Priest at Belfast school quizzed pupils about sex - report criticises child protection failings

By Allan Preston

A west Belfast school has been criticised for multiple weaknesses in its child protection measures after three pupils complained when a priest invited to the school asked them sexual questions in confession.

An independent review - ordered by De La Salle College's Board of Governors in January - detailed several flaws in how the school dealt with the childrens' complaints.

This included delays in reporting complaints to police, poor record keeping, and a lack of understanding of child protection issues.

The report centres on a visit by a Dublin priest to De La Salle College during May 2013, and of alleged inappropriate sexual conversations with three children.

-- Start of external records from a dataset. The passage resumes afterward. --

theorem State.sourceWait_only (hl : [Sect.out, Sect.od, Sect.sw, Sect.mgt] ⊆ sl) (h : State.Only sl s0 s) (w : SrcFrame) :
    State.Only sl s0 (State.sourceWait s w) := by
  unfold State.sourceWait
  try dsimp only
  repeat' with_reducible first | assumption | apply State.sourceIn_only (Sect.sub rfl hl) | apply State.mapSw_only (Sect.sub rfl hl) | apply State.ite_only | (intro _ _ _ _) | (intro _ _ _) | (intro _; rfl) | (intro _; apply map_map_same; intro _; rfl) | (intro _; apply map_mapIf; intro _; rfl) | (refine State.fst_only (by assumption) ?_) | split | dsimp only | (intro _; split <;> rfl) | (intro _; (repeat' split) <;> rfl)

theorem State.pumpSources_only (hl : [Sect.out, Sect.od, Sect.sw, Sect.mgt] ⊆ sl) (h : State.Only sl s0 s)  :
    State.Only sl s0 (State.pumpSources s) := by
  unfold State.pumpSources
  try dsimp only
  repeat' with_reducible first | assumption | apply State.mapSw_only (Sect.sub rfl hl) | apply State.sourceWait_only (Sect.sub rfl hl) | apply State.each_only | apply State.ite_only | (intro _ _ _ _) | (intro _ _ _) | (intro _; rfl) | (intro _; apply map_map_same; intro _; rfl) | (intro _; apply map_mapIf; intro _; rfl) | (refine State.fst_only (by assumption) ?_) | split | dsimp only | (intro _; split <;> rfl) | (intro _; (repeat' split) <;> rfl)

theorem State.sourceFrame_only (hl : [Sect.out, Sect.od, Sect.sw, Sect.mgt] ⊆ sl) (h : State.Only sl s0 s) (ingress : Nat) (f : Frame) (egrs : List Nat) (loc : Option (Nat × Nat)) :
    State.Only sl s0 (State.sourceFrame s ingress f egrs loc) := by
  unfold State.sourceFrame
  try dsimp only
  repeat' with_reducible first | assumption | apply State.sourceWait_only (Sect.sub rfl hl) | apply State.ite_only | (intro _ _ _ _) | (intro _ _ _) | (intro _; rfl) | (intro _; apply map_map_same; intro _; rfl) | (intro _; apply map_mapIf; intro _; rfl) | (refine State.fst_only (by assumption) ?_) | split | dsimp only | (intro _; split <;> rfl) | (intro _; (repeat' split) <;> rfl)

theorem State.launchFrame_only (hl : [Sect.out, Sect.od, Sect.sw, Sect.mgt] ⊆ sl) (h : State.Only sl s0 s) (f : Frame) (egr : Nat) :
    State.Only sl s0 (State.launchFrame s f egr) := by
  unfold State.launchFrame
  try dsimp only
  repeat' with_reducible first | assumption | apply State.sourceFrame_only (Sect.sub rfl hl) | apply State.ite_only | (intro _ _ _ _) | (intro _ _ _) | (intro _; rfl) | (intro _; apply map_map_same; intro _; rfl) | (intro _; apply map_mapIf; intro _; rfl) | (refine State.fst_only (by assumption) ?_) | split | dsimp only | (intro _; split <;> rfl) | (intro _; (repeat' split) <;> rfl)

theorem State.attempt_only (hl : [Sect.out, Sect.od, Sect.sw, Sect.mgt] ⊆ sl) (h : State.Only sl s0 s) (o : OpenFrame) (p : Option Nat) :
    State.Only sl s0 (State.attempt s o p).1 := by
  unfold State.attempt
  try dsimp only
  repeat' with_reducible first | assumption | apply State.launchFrame_only (Sect.sub rfl hl) | apply State.ite_only | (intro _ _ _ _) | (intro _ _ _) | (intro _; rfl) | (intro _; apply map_map_same; intro _; rfl) | (intro _; apply map_mapIf; intro _; rfl) | (refine State.fst_only (by assumption) ?_) | split | dsimp only | (intro _; split <;> rfl) | (intro _; (repeat' split) <;> rfl)

theorem State.setOpen_only (hl : [Sect.dlv] ⊆ sl) (h : State.Only sl s0 s) (d : Nat) (o : OpenFrame) :
    State.Only sl s0 (State.setOpen s d o) := by
  unfold State.setOpen
  try dsimp only
  repeat' with_reducible first | assumption | apply State.setPeer_only (Sect.sub rfl hl) | apply State.ite_only | (intro _ _ _ _) | (intro _ _ _) | (intro _; rfl) | (intro _; apply map_map_same; intro _; rfl) | (intro _; apply map_mapIf; intro _; rfl) | (refine State.fst_only (by assumption) ?_) | split | dsimp only | (intro _; split <;> rfl) | (intro _; (repeat' split) <;> rfl)

theorem State.sendSeq_only (hl : [Sect.out, Sect.od, Sect.sw, Sect.dlv, Sect.mgt] ⊆ sl) (h : State.Only sl s0 s) (f : Frame) (p paths : Nat) (loc : Option (Nat × Nat)) :
    State.Only sl s0 (State.sendSeq s f p paths loc) := by
  unfold State.sendSeq
  try dsimp only
  repeat' with_reducible first | assumption | apply State.setPeer_only (Sect.sub rfl hl) | apply State.attempt_only (Sect.sub rfl hl) | apply State.ite_only | (intro _ _ _ _) | (intro _ _ _) | (intro _; rfl) | (intro _; apply map_map_same; intro _; rfl) | (intro _; apply map_mapIf; intro _; rfl) | (refine State.fst_only (by assumption) ?_) | split | dsimp only | (intro _; split <;> rfl) | (intro _; (repeat' split) <;> rfl)

theorem State.pumpPair_only (hl : [Sect.out, Sect.od, Sect.sw, Sect.dlv, Sect.mgt] ⊆ sl) (h : State.Only sl s0 s) (d : Nat) :
    State.Only sl s0 (State.pumpPair s d) := by
  unfold State.pumpPair
  try dsimp only
  repeat' with_reducible first | assumption | apply State.setPeer_only (Sect.sub rfl hl) | apply State.sendSeq_only (Sect.sub rfl hl) | apply State.ite_only | (intro _ _ _ _) | (intro _ _ _) | (intro _; rfl) | (intro _; apply map_map_same; intro _; rfl) | (intro _; apply map_mapIf; intro _; rfl) | (refine State.fst_only (by assumption) ?_) | split | dsimp only | (intro _; split <;> rfl) | (intro _; (repeat' split) <;> rfl)

theorem State.closeOpen_only (hl : [Sect.out, Sect.od, Sect.sw, Sect.dlv, Sect.mgt] ⊆ sl) (h : State.Only sl s0 s) (d seq : Nat) :
    State.Only sl s0 (State.closeOpen s d seq) := by
  unfold State.closeOpen
  try dsimp only
  repeat' with_reducible first | assumption | apply State.setPeer_only (Sect.sub rfl hl) | apply State.pumpPair_only (Sect.sub rfl hl) | apply State.ite_only | (intro _ _ _ _) | (intro _ _ _) | (intro _; rfl) | (intro _; apply map_map_same; intro _; rfl) | (intro _; apply map_mapIf; intro _; rfl) | (refine State.fst_only (by assumption) ?_) | split | dsimp only | (intro _; split <;> rfl) | (intro _; (repeat' split) <;> rfl)

theorem State.sendPlain_only (hl : [Sect.out, Sect.od, Sect.sw, Sect.mgt] ⊆ sl) (h : State.Only sl s0 s) (f : Frame) :
    State.Only sl s0 (State.sendPlain s f) := by
  unfold State.sendPlain
  try dsimp only
  repeat' with_reducible first | assumption | apply State.launchFrame_only (Sect.sub rfl hl) | apply State.ite_only | (intro _ _ _ _) | (intro _ _ _) | (intro _; rfl) | (intro _; apply map_map_same; intro _; rfl) | (intro _; apply map_mapIf; intro _; rfl) | (refine State.fst_only (by assumption) ?_) | split | dsimp only | (intro _; split <;> rfl) | (intro _; (repeat' split) <;> rfl)

theorem State.resend_only (hl : [Sect.out, Sect.od, Sect.sw, Sect.dlv, Sect.mgt] ⊆ sl) (h : State.Only sl s0 s) (o : OpenFrame) :
    State.Only sl s0 (State.resend s o) := by
  unfold State.resend
  try dsimp only
  repeat' with_reducible first | assumption | apply State.bump_only (Sect.sub rfl hl) | apply State.attempt_only (Sect.sub rfl hl) | apply State.setOpen_only (Sect.sub rfl hl) | apply State.ite_only | (intro _ _ _ _) | (intro _ _ _) | (intro _; rfl) | (intro _; apply map_map_same; intro _; rfl) | (intro _; apply map_mapIf; intro _; rfl) | (refine State.fst_only (by assumption) ?_) | split | dsimp only | (intro _; split <;> rfl) | (intro _; (repeat' split) <;> rfl)

theorem State.sendAck_only (hl : [Sect.out, Sect.od, Sect.sw, Sect.mgt] ⊆ sl) (h : State.Only sl s0 s) (d epoch : Nat) (seqs : List Nat) :
    State.Only sl s0 (State.sendAck s d epoch seqs) := by
  unfold State.sendAck
  try dsimp only
  repeat' with_reducible first | assumption | apply State.sendPlain_only (Sect.sub rfl hl) | apply State.ite_only | (intro _ _ _ _) | (intro _ _ _) | (intro _; rfl) | (intro _; apply map_map_same; intro _; rfl) | (intro _; apply map_mapIf; intro _; rfl) | (refine State.fst_only (by assumption) ?_) | split | dsimp only | (intro _; split <;> rfl) | (intro _; (repeat' split) <;> rfl)

theorem State.noticeTo_only (hl : [Sect.out, Sect.od, Sect.sw, Sect.mgt] ⊆ sl) (h : State.Only sl s0 s) (d : Nat) :
    State.Only sl s0 (State.noticeTo s d) := by
  unfold State.noticeTo
  try dsimp only
  repeat' with_reducible first | assumption | apply State.sendPlain_only (Sect.sub rfl hl) | apply State.ite_only | (intro _ _ _ _) | (intro _ _ _) | (intro _; rfl) | (intro _; apply map_map_same; intro _; rfl) | (intro _; apply map_mapIf; intro _; rfl) | (refine State.fst_only (by assumption) ?_) | split | dsimp only | (intro _; split <;> rfl) | (intro _; (repeat' split) <;> rfl)

theorem State.notices_only (hl : [Sect.out, Sect.od, Sect.sw, Sect.mgt] ⊆ sl) (h : State.Only sl s0 s)  :
    State.Only sl s0 (State.notices s) := by
  unfold State.notices
  try dsimp only
  repeat' with_reducible first | assumption | apply State.each_only | apply State.noticeTo_only (Sect.sub rfl hl) | apply State.ite_only | (intro _ _ _ _) | (intro _ _ _) | (intro _; rfl) | (intro _; apply map_map_same; intro _; rfl) | (intro _; apply map_mapIf; intro _; rfl) | (refine State.fst_only (by assumption) ?_) | split | dsimp only | (intro _; split <;> rfl) | (intro _; (repeat' split) <;> rfl)

end Sys2Proof.Machine
end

The pupils complained separately to school authorities in June 2013, September 2014 and March 2015.

The PSNI previously confirmed the first complaint was dealt with in June 2013, but the remaining reports were not received until December 2014 and July 2016.

The review details that in May 2013, a session of confessions was held in the college over a number of days for some 160-180 pupils in years 10 and 11.

On June 14, 2013, a pupil told a teacher about his experience.

"He was asked if he masturbated, viewed pornography and how often," the report said.

"The teacher was concerned at this and made a child protection referral to the designated teacher."

A week later on June 21, an anonymous phone call was made to a Diocesan Safeguarding Office about the priest.

The office informed the school and referred the matter to the PSNI.

Two further referrals were made by teachers after pupils complained.

A long delay followed and the PSNI were not informed until November 2014 and March 2015.

Ultimately, as none of the pupils' parents wished to make a complaint, the PSNI did not investigate.

The report explained that the questions asked by the priest related to issues raised by pupils in class before the confessions.

The priest had been briefed about this and "this appears to be the rationale behind the questioning, however ill-advised and inappropriate".

The review team said that if the priest's questioning had been brought to the attention of Child Protection Service for Schools or social services, the advice would have been that it did not reach the threshold for a referral and should have been dealt with by the priest's parent organisation.

"The relevant church authority was advised of the concerns about the questioning and it did take action," the report said.

Serious problems with child protection in De La Salle were identified such as poor record keeping, a lack of cooperation between the safeguarding team and "the absence of a shared understanding on key aspects of child protection, such as, what constitutes child abuse".

Only the final complaint made in March 2015 had sufficient evidence for a full analysis by the review team.

"This case demonstrated good practice after a delay which exposed many system weaknesses," the report said.

The review team acknowledged that the "college staff has engaged in considerable efforts to rectify the deficiencies".

This includes a detailed Action Plan for 2017, although the report warned that constant staff changes and absence means there is "major concern" over the plan's long-term sustainability.

It adds: "This pattern must change if team members are to develop the appropriate competence in child protection matters that inspires confidence in members of the school community and ensures the best possible outcomes for pupils."

In an open letter to parents, De La Salle Board of Governors chair Monica Culbert welcomed the report and was "wholly committed" to implementing the report's recommendations.

She added the governors were very grateful to the review team for its "conscientious and sensitive manner".